What are the advantages of such DC offset removal loop, compared to an RC high-pass filter?
The RC filter would look like this.
For context, I work on one-off research devices for which a cost of an op-amp isn't a problem. I'm not trying to economize the cost of one op-amp. I'm asking this question out of curiosity.
2 answers
In addition to what Andy said, the DC servo method doesn't add impedance to the signal. Note that in your bottom circuit, the signal with the DC offset removed has an impedance of 1 MΩ at DC.
In your case it doesn't matter since the signal is only going into an opamp input. In other cases it might force the use of a buffer, or some other means of dealing with high impedance, when that would not otherwise be necessary.
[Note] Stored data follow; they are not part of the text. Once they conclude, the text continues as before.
/-- Something of the layout names section x (R92). -/
def Scene.sectionNamed (c : Scene) (x : Section) : Bool :=
  c.link ⟨x, .a⟩ != .buffer || c.link ⟨x, .b⟩ != .buffer || (c.runOf x).isSome
  || (c.marks.data.any fun m =>
      match m with
      | none => false
      | some d => d.sec == x)
  || (c.crossings.data.any fun k =>
      match k with
      | none => false
      | some d => d.sec == x)
  || c.routes.data.any fun r =>
      match r with
      | none => false
      | some d => d.positions.any fun p => p.sec == x

/-- `SECTION n DROP` (R92). -/
def takeSectionDrop (n : Nat) (s : State) : Ans :=
  match asId 20 n with
  | none => refuse .range s
  | some x =>
    layoutEdit s fun s =>
      match s.cfg.sections.get x with
      | none => taken s
      | some _ =>
        if s.cfg.sectionNamed x then refuse .conflict s
        else layoutRebuilt { s.cfg with sections := s.cfg.sections.set x none } s

/-- `SECTION n A|B s A|B` (R93). -/
def takeSectionJoin (n : Nat) (e : End) (u : EndTok) (s : State) : Ans :=
  match asId 20 n, endValue u with
  | some x, some y =>
    layoutEdit s fun s =>
      if s.cfg.defined x = false ∨ s.cfg.defined y.sec = false then refuse .unknown s
      else if x = y.sec ∨ s.cfg.link ⟨x, e⟩ ≠ .buffer ∨ s.cfg.link y ≠ .buffer then
        refuse .conflict s
      else layoutTaken ((s.cfg.setLink ⟨x, e⟩ (.join y.sec y.e)).setLink y (.join x e)) s
  | _, _ => refuse .range s

/-- `SECTION n A|B BUFFER` (R93). -/
def takeSectionBuffer (n : Nat) (e : End) (s : State) : Ans :=
  match asId 20 n with
  | none => refuse .range s
  | some x =>
    layoutEdit s fun s =>
      if s.cfg.defined x = false then refuse .unknown s
      else
        match s.cfg.link ⟨x, e⟩ with
        | .buffer => taken s
        | .join y f => layoutTaken ((s.cfg.setLink ⟨x, e⟩ .buffer).setLink ⟨y, f⟩ .buffer) s
        | .leg _ _ => refuse .conflict s

/-- A section end's link as a query writes it (R93). -/
def linkToks : EndLink → List Tok
  | .buffer => [.word .buffer]
  | .join y f => [.word .join, idTok y, endTok f]
  | .leg t l => [.word .leg, idTok t, legTok l]

/-- `SECTION n` (R93). -/
def takeSectionQuery (n : Nat) (s : State) : Ans :=
  match asId 20 n with
  | none => refuse .range s
  | some x =>
    match s.cfg.sections.get x with
    | none => answered [.word .none] s
    | some d =>
      answered ([.word .length, .num d.length, .word .a] ++ linkToks d.endA ++ [.word .b]
        ++ linkToks d.endB ++ [.word .run, optTok idTok (s.cfg.runOf x), .word .unit,
          optTok idTok (s.cfg.unitKey x)]) s

def execSectionLength (n mm : Nat) (s : State) : Host.Outcome State Fault Refusal :=
  command (takeSectionLength n mm) s
def execSectionDrop (n : Nat) (s : State) : Host.Outcome State Fault Refusal :=
  command (takeSectionDrop n) s
def execSectionJoin (n : Nat) (e : End) (u : EndTok) (s : State) :
    Host.Outcome State Fault Refusal := command (takeSectionJoin n e u) s
def execSectionBuffer (n : Nat) (e : End) (s : State) : Host.Outcome State Fault Refusal :=
  command (takeSectionBuffer n e) s
def execSectionQuery (n : Nat) (s : State) : Host.Outcome State Fault Refusal :=
  command (takeSectionQuery n) s

/-! ## TURNOUT LEGS and DROP (R95) -/

/-- The driver has a pulse in flight on a turnout or holds an entry for it (R95). -/
def Driver.concerns (d : Driver) (t : TurnoutId) : Bool :=
  (match d.pulse with
    | none => false
    | some p => p.entry.t == t)
  || d.queue.any fun e => e.t == t

/-- The legs of a turnout released: their ends count as BUFFER (R95). -/
def Scene.releaseLegs (c : Scene) (t : TurnoutId) : Scene :=
  match c.turnouts.get t with
  | none => c
  | some d => ((c.setLink d.trunk .buffer).setLink d.normal .buffer).setLink d.reverse .buffer

/-- The legs of a turnout defined (R95). -/
def Scene.attachLegs (c : Scene) (t : TurnoutId) (d : TurnoutDef) : Scene :=
  let c := { c with turnouts := c.turnouts.set t (some d) }
  ((c.setLink d.trunk (.leg t .trunk)).setLink d.normal (.leg t (.branch .normal))).setLink
    d.reverse (.leg t (.branch .reverse))

/-- The three ends may not be the legs of one turnout, the old legs released (R95). -/
def Scene.legsClash (c : Scene) (d : TurnoutDef) : Bool :=
  d.trunk == d.normal || d.trunk == d.reverse || d.normal == d.reverse
  || c.link d.trunk != .buffer || c.link d.normal != .buffer || c.link d.reverse != .buffer
  || d.trunk.sec == d.normal.sec || d.trunk.sec == d.reverse.sec

/-- `TURNOUT t LEGS trunk normal reverse` (R95). -/
def takeTurnoutLegs (t : Nat) (trunk normal reverse : EndTok) (s : State) : Ans :=
  match asId 8 t, endValue trunk, endValue normal, endValue reverse with
  | some t, some p, some q, some r =>
    layoutEdit s fun s =>
      if s.cfg.defined p.sec = false ∨ s.cfg.defined q.sec = false ∨ s.cfg.defined r.sec = false then
        refuse .unknown s
      else if s.driver.concerns t then refuse .state s
      else if (s.cfg.releaseLegs t).legsClash ⟨p, q, r⟩ then refuse .conflict s
      else layoutTaken ((s.cfg.releaseLegs t).attachLegs t ⟨p, q, r⟩) s
  | _, _, _, _ => refuse .range s

/-- `TURNOUT t DROP` (R95): the points read UNKNOWN from then on. -/
def takeTurnoutDrop (t : Nat) (s : State) : Ans :=
  match asId 8 t with
  | none => refuse .range s
  | some t =>
    layoutEdit s fun s =>
      match s.cfg.turnouts.get t with
      | none => taken s
      | some _ =>
        if s.driver.concerns t then refuse .state s
        else
          let c := s.cfg.releaseLegs t
          let c := { c with turnouts := c.turnouts.set t none }
          if c.routesAgree then
            taken ((s.withCfg c).withDriver
              { s.driver with points := s.driver.points.set t none })
          else refuse .conflict s

def execTurnoutLegs (t : Nat) (trunk normal reverse : EndTok) (s : State) :
    Host.Outcome State Fault Refusal := command (takeTurnoutLegs t trunk normal reverse) s
def execTurnoutDrop (t : Nat) (s : State) : Host.Outcome State Fault Refusal :=
  command (takeTurnoutDrop t) s

/-! ## RUN (R96) -/

/-- Some section of a list is a member of a run other than r (R96). -/
def Scene.inOtherRun (c : Scene) (r : RunId) (xs : List Section) : Bool :=
  xs.any fun x =>
    match c.runOf x with
    | none => false
    | some r' => r' != r

/-- `RUN r s s …` (R96). -/
def takeRunDefine (r : Nat) (secs : List Nat) (s : State) : Ans :=
  match asId 6 r, asIds 20 secs with
  | some r, some xs =>
    if xs.length < 2 ∨ 8 < xs.length then refuse .range s
    else layoutEdit s fun s =>
      if xs.any fun x => !s.cfg.defined x then refuse .unknown s
      else if ¬ xs.Nodup ∨ s.cfg.inOtherRun r xs then refuse .conflict s
      else layoutRebuilt { s.cfg with runs := s.cfg.runs.set r (some xs) } s
  | _, _ => refuse .range s

/-- `RUN r DROP` (R96). -/
def takeRunDrop (r : Nat) (s : State) : Ans :=
  match asId 6 r with
  | none => refuse .range s
  | some r =>
    layoutEdit s fun s =>
      match s.cfg.runs.get r with
      | none => taken s
      | some _ => layoutRebuilt { s.cfg with runs := s.cfg.runs.set r none } s

/-- `RUN r` (R96). -/
def takeRunQuery (r : Nat) (s : State) : Ans :=
  match asId 6 r with
  | none => refuse .range s
  | some r =>
    match s.cfg.runs.get r with
    | none => answered [.word .none] s
    | some xs => answered (.num xs.length :: xs.map idTok) s

def execRunDefine (r : Nat) (secs : List Nat) (s : State) : Host.Outcome State Fault Refusal :=
  command (takeRunDefine r secs) s
def execRunDrop (r : Nat) (s : State) : Host.Outcome State Fault Refusal :=
  command (takeRunDrop r) s
def execRunQuery (r : Nat) (s : State) : Host.Outcome State Fault Refusal :=
  command (takeRunQuery r) s

/-! ## MARK (R98) -/

/-- The offset lies beyond the end of a defined section (R98). -/
def Scene.offsetBeyond (c : Scene) (x : Section) (mm : Nat) : Bool :=
  match c.sections.get x with
  | none => false
  | some d => decide (d.length < mm)

/-- `MARK m s mm POSITION|STOP` (R98). -/
def takeMarkDefine (m sec mm : Nat) (kind : MarkKind) (s : State) : Ans :=
  match asId 16 m, asId 20 sec with
  | some m, some x =>
    if s.cfg.offsetBeyond x mm then refuse .range s
    else layoutEdit s fun s =>
      if s.cfg.defined x = false then refuse .unknown s
      else layoutTaken { s.cfg with marks := s.cfg.marks.set m (some ⟨x, mm, kind⟩) } s
  | _, _ => refuse .range s

/-- `MARK m DROP` (R98). -/
def takeMarkDrop (m : Nat) (s : State) : Ans :=
  match asId 16 m with
  | none => refuse .range s
  | some m => layoutEdit s fun s => layoutTaken { s.cfg with marks := s.cfg.marks.set m none } s

/-- `MARK m` (R98). -/
def takeMarkQuery (m : Nat) (s : State) : Ans :=
  match asId 16 m with
  | none => refuse .range s
  | some m =>
    match s.cfg.marks.get m with
    | none => answered [.word .none] s
    | some d => answered [idTok d.sec, .num d.offset, markKindTok d.kind] s

def execMarkDefine (m sec mm : Nat) (kind : MarkKind) (s : State) :
    Host.Outcome State Fault Refusal := command (takeMarkDefine m sec mm kind) s
def execMarkDrop (m : Nat) (s : State) : Host.Outcome State Fault Refusal :=
  command (takeMarkDrop m) s
def execMarkQuery (m : Nat) (s : State) : Host.Outcome State Fault Refusal :=
  command (takeMarkQuery m) s

end Sys2Proof.Machine
end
For example, if you didn't need that additional gain after the offset removal, it might be inconvenient to have the signal be high impedance.
0 comment threads
What are the advantages of such DC offset removal loop, compared to an RC high-pass filter?
The primary advantage is that it keeps the front-end amplifier output centred in its DC operating region. If you used an external RC filter after the front-end amplifier and, sufficient offsets developed at the front-end amplifier's input, eventually, the front-end amplifier's output would saturate due to excessive offsets. This would cause AC signal degradation.
The disadvantage is clearly cost and, the possibility of instability in the front-end output (if not designed correctly).
0 comment threads